### Work to complete
The entries are to be repeated in full, without any change.
-----
/-- The 64 bytes of a page record (R579). -/
def HeadPage.record (p : HeadPage) (h : Fin 6) : List Byte :=
  let b := leBytes 2 p.pageno ++ leBytes 1 h ++ leBytes 1 (b2n p.closed) ++ leBytes 2 p.flags ++
    leBytes 1 p.startSrc ++ leBytes 1 p.endSrc ++ leBytes 8 (sysOf p.startTime) ++ leBytes 8 (wrapInt 64 p.startPos) ++
    leBytes 4 (cseqField (p.first.map (fun (n : Nat) => (n : Int)))) ++ leBytes 4 (cseqField (p.edge.map (fun (n : Nat) => (n : Int)))) ++ leBytes 2 p.edgeFrac ++ leBytes 2 p.preshort ++
    leBytes 4 (cseqField p.last) ++ leBytes 8 (sysOf p.endTime) ++ leBytes 8 (wrapInt 64 p.endPos) ++
    leBytes 2 p.endFrac ++ leBytes 2 0
  b ++ leBytes 4 (crc32c b).toNat

/-- Writes page p's record at PRBASE + 64 (p mod 4) (R579, R580). -/
def Mach.writeRecord (m : Mach) (h : Fin 6) (p : HeadPage) : Mach :=
  m.storeBytes (lineBase + m.get (F.TRG_R_PRBASE_PRBASE h) + 64 * (p.pageno % 4)) (p.record h)

/-- Replaces a head's page of the same number. -/
def Mach.setPage (m : Mach) (h : Fin 6) (p : HeadPage) : Mach :=
  let r := m.ring h
  m.setRing h { r with pages := r.pages.map (fun q => if q.pageno = p.pageno then p else q) }

/-! ## Edge lines -/

/-- The key Q of a line under the rule the head uses (R558). -/
def SyncRec.key (s : SyncRec) (posRule : Bool) : Int := if posRule then s.pos else s.time

/-- Where an edge target falls among the syncs kept (R558, R560, R561). -/
inductive EdgeAt where
  | future
  | at (cseq : Nat) (frac : Int) (old : Bool)
  deriving DecidableEq, Repr

/-- Part of a spacing by which the edge precedes its line (R560). -/
def edgeFracOf (q qPrev target : Int) : Int :=
  if q ≤ qPrev then 0 else floorDiv (65536 * (q - target)) (q - qPrev).toNat

/-- First of the oldest-first syncs whose key is at or after the target; `prev` is the line before. -/
def findEdgeIn (posRule : Bool) (target : Int) (prev : Option SyncRec) : List SyncRec → EdgeAt
  | [] => .future
  | s :: t =>
    if target ≤ s.key posRule then
      match prev with
      | some q => .at s.cseq (edgeFracOf (s.key posRule) (q.key posRule) target) false
      | none => .at s.cseq 0 false
    else findEdgeIn posRule target (some s) t

/-- E of R558 with the limit of 64 syncs of R561; `syncs` is newest first. -/
def findEdge (posRule : Bool) (target : Int) (syncs : List SyncRec) : EdgeAt :=
  match syncs.reverse with
  | s0 :: s1 :: t =>
    if syncs.length = 65 then
      if target ≤ s0.key posRule then
        .at s1.cseq (edgeFracOf (s1.key posRule) (s0.key posRule) target) true
      else findEdgeIn posRule target (some s0) (s1 :: t)
    else findEdgeIn posRule target none (s0 :: s1 :: t)
  | l => findEdgeIn posRule target none l

/-- A fraction that R560 does not hold to 16 bits is a free value (log entry 7). -/
def Mach.frac16 (m : Mach) (f : Int) : Nat × Mach :=
  if f < 65536 then (f.toNat, m) else m.fresh 16

/-- The oldest line still in the ring: committed, in capture, or the next to come (R562). -/
def Mach.oldestLine (m : Mach) (h : Fin 6) : Nat :=
  match (m.ring h).lines with
  | l :: _ => l.cseq
  | [] =>
    match (m.head h).tpg.lines.filterMap (fun l => if l.done then none else l.cseq) with
    | c :: _ => c
    | [] => m.get (F.TRG_R_CSEQ_CSEQ h)

/-- Last committed line of the head, if any line has been committed since its ring was enabled. -/
def Mach.lastCommitted (m : Mach) (h : Fin 6) : Option Nat := (m.ring h).lastC

/-- Last line of the head's pages before page `no`; `none` while one that has not closed is without it (R562). -/
def RingSt.prevLast (r : RingSt) (no : Nat) : Option Int :=
  let before := r.pages.takeWhile (fun q => q.pageno != no)
  if before.any (fun q => q.last.isNone && !q.closed) then none
  else some (before.foldl (fun x q => max x (q.last.getD (-1))) (-1))

/-- L of R563 for an uncapped value, with the cap of MAXL. -/
def capLast (p : HeadPage) (l : Int) (maxl : Nat) : HeadPage :=
  match p.first with
  | some f =>
    if (f : Int) + maxl - 1 < l then { p with last := some ((f : Int) + maxl - 1), long := true }
    else { p with last := some l }
  | none => { p with last := some l }

/-- Every page line of the page has been committed (R551, R580). Log entry 88. -/
def HeadPage.through (p : HeadPage) (lastC : Option Nat) : Bool :=
  match p.last with
  | none => false
  | some l => (match p.first with | some f => decide (l < (f : Int)) | none => true) ||
      (match lastC with | some c => decide (l ≤ (c : Int)) | none => false)

/-- Closes a page whose L has been committed (R580). -/
def Mach.tryClose (m : Mach) (h : Fin 6) (p : HeadPage) : Mach :=
  if p.through (m.lastCommitted h) && !p.closed && (p.ended || !p.endmode) then
    let p := { p with closed := true }
    ((m.setPage h p).writeRecord h p).pulseHead h 11
  else m

/-- Fixes E and F, and L in count mode (R562, R563); F waits until the L of the page before is fixed. Log entry 88.
Log entry 103. -/
def Mach.fixEdge (m : Mach) (h : Fin 6) (p : HeadPage) (e : Nat) (frac : Int) (old : Bool) : Mach :=
  match (m.ring h).prevLast p.pageno with
  | none => m
  | some pl =>
    let (fr, m) := m.frac16 frac
    let want : Int := (e : Int) - m.get (F.TRG_R_PRE_PRE h)
    let f : Int := max want (max (m.oldestLine h : Int) (pl + 1))
    let p := { p with edge := some e, edgeFrac := fr, edgeOld := p.edgeOld || old, overlap := (e : Int) ≤ pl,
                      first := some f.toNat, preshort := (f - want).toNat % 65536 }
    let p := if p.endmode then p else capLast p ((e : Int) + m.get (F.TRG_R_POST_POST h) - 1) (m.get (F.TRG_R_MAXL_MAXL h))
    (((m.setPage h p).writeRecord h p).pulseHead h 11).tryClose h p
-----
### Expected answer
/-- The 64 bytes of a page record (R579). -/
def HeadPage.record (p : HeadPage) (h : Fin 6) : List Byte :=
  let b := leBytes 2 p.pageno ++ leBytes 1 h ++ leBytes 1 (b2n p.closed) ++ leBytes 2 p.flags ++
    leBytes 1 p.startSrc ++ leBytes 1 p.endSrc ++ leBytes 8 (sysOf p.startTime) ++ leBytes 8 (wrapInt 64 p.startPos) ++
    leBytes 4 (cseqField (p.first.map (fun (n : Nat) => (n : Int)))) ++ leBytes 4 (cseqField (p.edge.map (fun (n : Nat) => (n : Int)))) ++ leBytes 2 p.edgeFrac ++ leBytes 2 p.preshort ++
    leBytes 4 (cseqField p.last) ++ leBytes 8 (sysOf p.endTime) ++ leBytes 8 (wrapInt 64 p.endPos) ++
    leBytes 2 p.endFrac ++ leBytes 2 0
  b ++ leBytes 4 (crc32c b).toNat

/-- Writes page p's record at PRBASE + 64 (p mod 4) (R579, R580). -/
def Mach.writeRecord (m : Mach) (h : Fin 6) (p : HeadPage) : Mach :=
  m.storeBytes (lineBase + m.get (F.TRG_R_PRBASE_PRBASE h) + 64 * (p.pageno % 4)) (p.record h)

/-- Replaces a head's page of the same number. -/
def Mach.setPage (m : Mach) (h : Fin 6) (p : HeadPage) : Mach :=
  let r := m.ring h
  m.setRing h { r with pages := r.pages.map (fun q => if q.pageno = p.pageno then p else q) }

/-! ## Edge lines -/

/-- The key Q of a line under the rule the head uses (R558). -/
def SyncRec.key (s : SyncRec) (posRule : Bool) : Int := if posRule then s.pos else s.time

/-- Where an edge target falls among the syncs kept (R558, R560, R561). -/
inductive EdgeAt where
  | future
  | at (cseq : Nat) (frac : Int) (old : Bool)
  deriving DecidableEq, Repr

/-- Part of a spacing by which the edge precedes its line (R560). -/
def edgeFracOf (q qPrev target : Int) : Int :=
  if q ≤ qPrev then 0 else floorDiv (65536 * (q - target)) (q - qPrev).toNat

/-- First of the oldest-first syncs whose key is at or after the target; `prev` is the line before. -/
def findEdgeIn (posRule : Bool) (target : Int) (prev : Option SyncRec) : List SyncRec → EdgeAt
  | [] => .future
  | s :: t =>
    if target ≤ s.key posRule then
      match prev with
      | some q => .at s.cseq (edgeFracOf (s.key posRule) (q.key posRule) target) false
      | none => .at s.cseq 0 false
    else findEdgeIn posRule target (some s) t

/-- E of R558 with the limit of 64 syncs of R561; `syncs` is newest first. -/
def findEdge (posRule : Bool) (target : Int) (syncs : List SyncRec) : EdgeAt :=
  match syncs.reverse with
  | s0 :: s1 :: t =>
    if syncs.length = 65 then
      if target ≤ s0.key posRule then
        .at s1.cseq (edgeFracOf (s1.key posRule) (s0.key posRule) target) true
      else findEdgeIn posRule target (some s0) (s1 :: t)
    else findEdgeIn posRule target none (s0 :: s1 :: t)
  | l => findEdgeIn posRule target none l

/-- A fraction that R560 does not hold to 16 bits is a free value (log entry 7). -/
def Mach.frac16 (m : Mach) (f : Int) : Nat × Mach :=
  if f < 65536 then (f.toNat, m) else m.fresh 16

/-- The oldest line still in the ring: committed, in capture, or the next to come (R562). -/
def Mach.oldestLine (m : Mach) (h : Fin 6) : Nat :=
  match (m.ring h).lines with
  | l :: _ => l.cseq
  | [] =>
    match (m.head h).tpg.lines.filterMap (fun l => if l.done then none else l.cseq) with
    | c :: _ => c
    | [] => m.get (F.TRG_R_CSEQ_CSEQ h)

/-- Last committed line of the head, if any line has been committed since its ring was enabled. -/
def Mach.lastCommitted (m : Mach) (h : Fin 6) : Option Nat := (m.ring h).lastC

/-- Last line of the head's pages before page `no`; `none` while one that has not closed is without it (R562). -/
def RingSt.prevLast (r : RingSt) (no : Nat) : Option Int :=
  let before := r.pages.takeWhile (fun q => q.pageno != no)
  if before.any (fun q => q.last.isNone && !q.closed) then none
  else some (before.foldl (fun x q => max x (q.last.getD (-1))) (-1))

/-- L of R563 for an uncapped value, with the cap of MAXL. -/
def capLast (p : HeadPage) (l : Int) (maxl : Nat) : HeadPage :=
  match p.first with
  | some f =>
    if (f : Int) + maxl - 1 < l then { p with last := some ((f : Int) + maxl - 1), long := true }
    else { p with last := some l }
  | none => { p with last := some l }

/-- Every page line of the page has been committed (R551, R580). Log entry 88. -/
def HeadPage.through (p : HeadPage) (lastC : Option Nat) : Bool :=
  match p.last with
  | none => false
  | some l => (match p.first with | some f => decide (l < (f : Int)) | none => true) ||
      (match lastC with | some c => decide (l ≤ (c : Int)) | none => false)

/-- Closes a page whose L has been committed (R580). -/
def Mach.tryClose (m : Mach) (h : Fin 6) (p : HeadPage) : Mach :=
  if p.through (m.lastCommitted h) && !p.closed && (p.ended || !p.endmode) then
    let p := { p with closed := true }
    ((m.setPage h p).writeRecord h p).pulseHead h 11
  else m

/-- Fixes E and F, and L in count mode (R562, R563); F waits until the L of the page before is fixed. Log entry 88.
Log entry 103. -/
def Mach.fixEdge (m : Mach) (h : Fin 6) (p : HeadPage) (e : Nat) (frac : Int) (old : Bool) : Mach :=
  match (m.ring h).prevLast p.pageno with
  | none => m
  | some pl =>
    let (fr, m) := m.frac16 frac
    let want : Int := (e : Int) - m.get (F.TRG_R_PRE_PRE h)
    let f : Int := max want (max (m.oldestLine h : Int) (pl + 1))
    let p := { p with edge := some e, edgeFrac := fr, edgeOld := p.edgeOld || old, overlap := (e : Int) ≤ pl,
                      first := some f.toNat, preshort := (f - want).toNat % 65536 }
    let p := if p.endmode then p else capLast p ((e : Int) + m.get (F.TRG_R_POST_POST h) - 1) (m.get (F.TRG_R_MAXL_MAXL h))
    (((m.setPage h p).writeRecord h p).pulseHead h 11).tryClose h p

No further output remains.